На ее губах промелькнула тень улыбки.
— Бесси — просто чудо! Она очень долго была маминой камеристкой, любит Клайда и так гордится им! Она и меня тоже любит, и когда папина сестра, которая прожила с нами с месяц, должна была уехать в Хэрроугейт, я без нее не скучала, потому что со мной была Бесси. Потом заболела ее сестра, и я осталась одна… и… испугалась.
— Как вы встретились с ним? — спросил маркиз.
Оба знали, кого он имеет в виду. Сильвина прижала руку ко лбу.
— Я… плохо соображаю и пропускаю… то, что важно. После того, как Клайд некоторое время проработал в министерстве иностранных дел, его повысили в должности. Он пришел домой, чтобы рассказать мне об этом, — очень довольный, потому что его работу похвалили и ему предоставили отдельную комнату. Я так хотела взглянуть на его кабинет, но Клайд не хотел брать меня туда… По-моему, он считал, что я недостаточно хорошо одета.
Увидев выражение лица маркиза, она поспешно добавила:
— Клайд не виноват в том, что у меня не было модных нарядов: мы все еще выплачивали папины долги…
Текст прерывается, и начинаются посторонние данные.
/-- The queue and the fuses of a conditional state. -/
@[simp] theorem ite_kept (c : Prop) [Decidable c] (a b : State) :
    ((if c then a else b).pending = if c then a.pending else b.pending)
      ∧ ((if c then a else b).fuses = if c then a.fuses else b.fuses) := by
  split <;> exact ⟨rfl, rfl⟩

/-- A fold of an operation that keeps them keeps them. -/
@[simp] theorem foldl_kept {α : Type} (f : State → α → State) (l : List α)
    (h : ∀ s x, (f s x).pending = s.pending ∧ (f s x).fuses = s.fuses) (s : State) :
    (l.foldl f s).pending = s.pending ∧ (l.foldl f s).fuses = s.fuses := by
  induction l generalizing s with
  | nil => exact ⟨rfl, rfl⟩
  | cons x l ih => exact ⟨(ih _).1.trans (h _ _).1, (ih _).2.trans (h _ _).2⟩

@[simp] theorem State.wr_kept (s : State) (off : Nat) (w : Word) :
    (State.wr s off w).pending = s.pending ∧ (State.wr s off w).fuses = s.fuses := by
  simp [State.wr]

@[simp] theorem State.setFld_kept (s : State) (off : Nat) (f : Fld) (n : Nat) :
    (State.setFld s off f n).pending = s.pending ∧ (State.setFld s off f n).fuses = s.fuses := by
  simp [State.setFld]

@[simp] theorem State.setFlag_kept (s : State) (off : Nat) (f : Fld) (b : Bool) :
    (State.setFlag s off f b).pending = s.pending ∧ (State.setFlag s off f b).fuses = s.fuses := by
  simp [State.setFlag]

@[simp] theorem State.wr64_kept (s : State) (off v : Nat) :
    (State.wr64 s off v).pending = s.pending ∧ (State.wr64 s off v).fuses = s.fuses := by
  simp [State.wr64]

@[simp] theorem State.add64_kept (s : State) (off n : Nat) :
    (State.add64 s off n).pending = s.pending ∧ (State.add64 s off n).fuses = s.fuses := by
  simp [State.add64]

@[simp] theorem State.inc64_kept (s : State) (off : Nat) :
    (State.inc64 s off).pending = s.pending ∧ (State.inc64 s off).fuses = s.fuses := by
  simp [State.inc64]

@[simp] theorem State.inc32_kept (s : State) (off : Nat) :
    (State.inc32 s off).pending = s.pending ∧ (State.inc32 s off).fuses = s.fuses := by
  simp [State.inc32]

@[simp] theorem State.incSat_kept (s : State) (off : Nat) (f : Fld) :
    (State.incSat s off f).pending = s.pending ∧ (State.incSat s off f).fuses = s.fuses := by
  simp [State.incSat]

@[simp] theorem State.pwr_kept (s : State) (off : Nat) (w : Word) :
    (State.pwr s off w).pending = s.pending ∧ (State.pwr s off w).fuses = s.fuses := by
  simp [State.pwr]

@[simp] theorem State.pwr64_kept (s : State) (off v : Nat) :
    (State.pwr64 s off v).pending = s.pending ∧ (State.pwr64 s off v).fuses = s.fuses := by
  simp [State.pwr64]

@[simp] theorem State.logWrite_kept (s : State) (off : Nat) :
    (State.logWrite s off).pending = s.pending ∧ (State.logWrite s off).fuses = s.fuses := by
  simp [State.logWrite]

@[simp] theorem State.setCore_kept (s : State) (g : Nat) (c : Core) :
    (State.setCore s g c).pending = s.pending ∧ (State.setCore s g c).fuses = s.fuses := by
  simp [State.setCore]

@[simp] theorem State.setClu_kept (s : State) (c : Nat) (x : Cluster) :
    (State.setClu s c x).pending = s.pending ∧ (State.setClu s c x).fuses = s.fuses := by
  simp [State.setClu]

@[simp] theorem State.setFrame_kept (s : State) (f : Nat) (x : Frame) :
    (State.setFrame s f x).pending = s.pending ∧ (State.setFrame s f x).fuses = s.fuses := by
  simp [State.setFrame]

@[simp] theorem State.setRx_kept (s : State) (k : Nat) (x : Rx) :
    (State.setRx s k x).pending = s.pending ∧ (State.setRx s k x).fuses = s.fuses := by
  simp [State.setRx]

@[simp] theorem State.setEgr_kept (s : State) (k : Nat) (x : Egress) :
    (State.setEgr s k x).pending = s.pending ∧ (State.setEgr s k x).fuses = s.fuses := by
  simp [State.setEgr]

@[simp] theorem State.setLink_kept (s : State) (k : Nat) (x : Link) :
    (State.setLink s k x).pending = s.pending ∧ (State.setLink s k x).fuses = s.fuses := by
  simp [State.setLink]

@[simp] theorem State.setRot_kept (s : State) (g : Nat) (x : Rot) :
    (State.setRot s g x).pending = s.pending ∧ (State.setRot s g x).fuses = s.fuses := by
  simp [State.setRot]

@[simp] theorem State.emit_kept (s : State) (o : Out) :
    (State.emit s o).pending = s.pending ∧ (State.emit s o).fuses = s.fuses := by
  simp [State.emit]
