-- ==== Sys2Proof/WellFormed.lean ====
section
/-! DEFINITION. Which commands are well formed: the bounds that their list and number operands keep. A term that breaks one
stands for no operation or event of the block; exec is total on it all the same. -/

namespace Sys2Proof

/-- The beats that requester 8 + r may present in one phase (R350). -/
def beatsMost (r : Fin 4) : Nat := if r = 0 then 2 else if r = 3 then 1 else 4

/-- Each requester presents no more beats than R350 lets it. [Marks: DEDUCED (log entry 78)] -/
def beatsWf (l : List Beat) : Bool :=
  [0, 1, 2, 3].all (fun (r : Fin 4) => decide ((l.filter (fun b => b.r == r)).length ≤ beatsMost r))

/-- The body of a SPILL message: LEN bytes, and one R tag for each 8-byte word of them (R503, R514).
[Marks: DESIGN CHOICE (log entry 67); DEDUCED (log entry 78)] -/
def spillWf (x : SpillHdr) (bytes : List Byte) (rmask : List Bool) : Bool :=
  decide (bytes.length = x.len.toNat) && decide (rmask.length = (bytes.length + 7) / 8)

/-- The body of a SPILL_RESULT message: OUT_LEN bytes, and their R tags (R503, R514).
[Marks: DESIGN CHOICE (log entry 67); DEDUCED (log entry 78)] -/
def resultWf (x : SpillHdr) (bytes : List Byte) (rmask : List Bool) : Bool :=
  decide (bytes.length = x.outLen.toNat) && decide (rmask.length = (bytes.length + 7) / 8)

/-- A wrapped key: the 48-byte plaintext and the 8 bytes that key wrap adds (R410, R518).
[Marks: DEDUCED (log entry 78)] -/
def replWf (m : ReplMsg) : Bool :=
  match m.wrapped with
  | some w => decide (w.length = 56)
  | none => true

/-- Steps 1 and 2 of ring-up carry a public key, an encapsulation key or ciphertext, and a signature (R508).
[Marks: DEDUCED (log entry 78)] -/
def handshakeWf (step : BitVec 2) (parts : List (List Byte)) : Bool :=
  (step == 1 || step == 2) && parts.map List.length == [2592, 1568, 4627]

/-- The bounds of what a ring message carries. [Marks: DEDUCED (log entry 78)] -/
def RBody.wf : RBody → Bool
  | .handshake st p => handshakeWf st p
  | .spill h b r => spillWf h b r
  | .result h b r => resultWf h b r
  | .repl m => replWf m
  | _ => true

/-- The instruction's operands keep their bounds. [Marks: DEDUCED (log entry 78)] -/
def Instr.wf : Instr → Bool
  | .rxCell _ _ cell => decide (cell.length = 256)
  | .rxFrameEnd _ _ tail _ => decide (tail.length ≤ 256)
  | .puttyJob _ b => decide (b.toNat < 4)
  | .cmemBeatGrant _ beats => beatsWf beats
  | .supplyDroop i => decide (i.toNat < 7)
  | .brownOut i => decide (i.toNat < 6)
  | .thermalSample l => decide (l.length = 24)
  | .ringHandshake _ st p => handshakeWf st p
  | .ringSpill _ _ x b r => spillWf x b r
  | .ringSpillResult _ _ x b r => resultWf x b r
  | .ringRepl _ _ m => replWf m
  | .ringForward _ _ b => b.wf
  | .apertureAccess _ _ size _ => decide (1 ≤ size) && decide (size ≤ 4096)
  | .smbTherm k => decide (k.toNat < 24)
  | _ => true

end Sys2Proof
end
— Да, конечно, — успокаивающе сказал ей маркиз.
— Поэтому Клайд обещал, что покажет мне, где работает, вечером, когда служащие разойдутся. Мы встретились с ним в парке. Это тогда я видела… уток. Потом мы вошли в министерство иностранных дел и по длинным коридорам добрались до комнаты Клайда.
Сильвина тихонько вздохнула.
— Наверное, и правда нам не следовало туда ходить. Но если это и так, то мы были за это наказаны. Пока Клайд решал, которая из папиных картин будет лучше смотреться на стене позади его письменного стола, дверь открылась, и… вошел мистер Каддингтон.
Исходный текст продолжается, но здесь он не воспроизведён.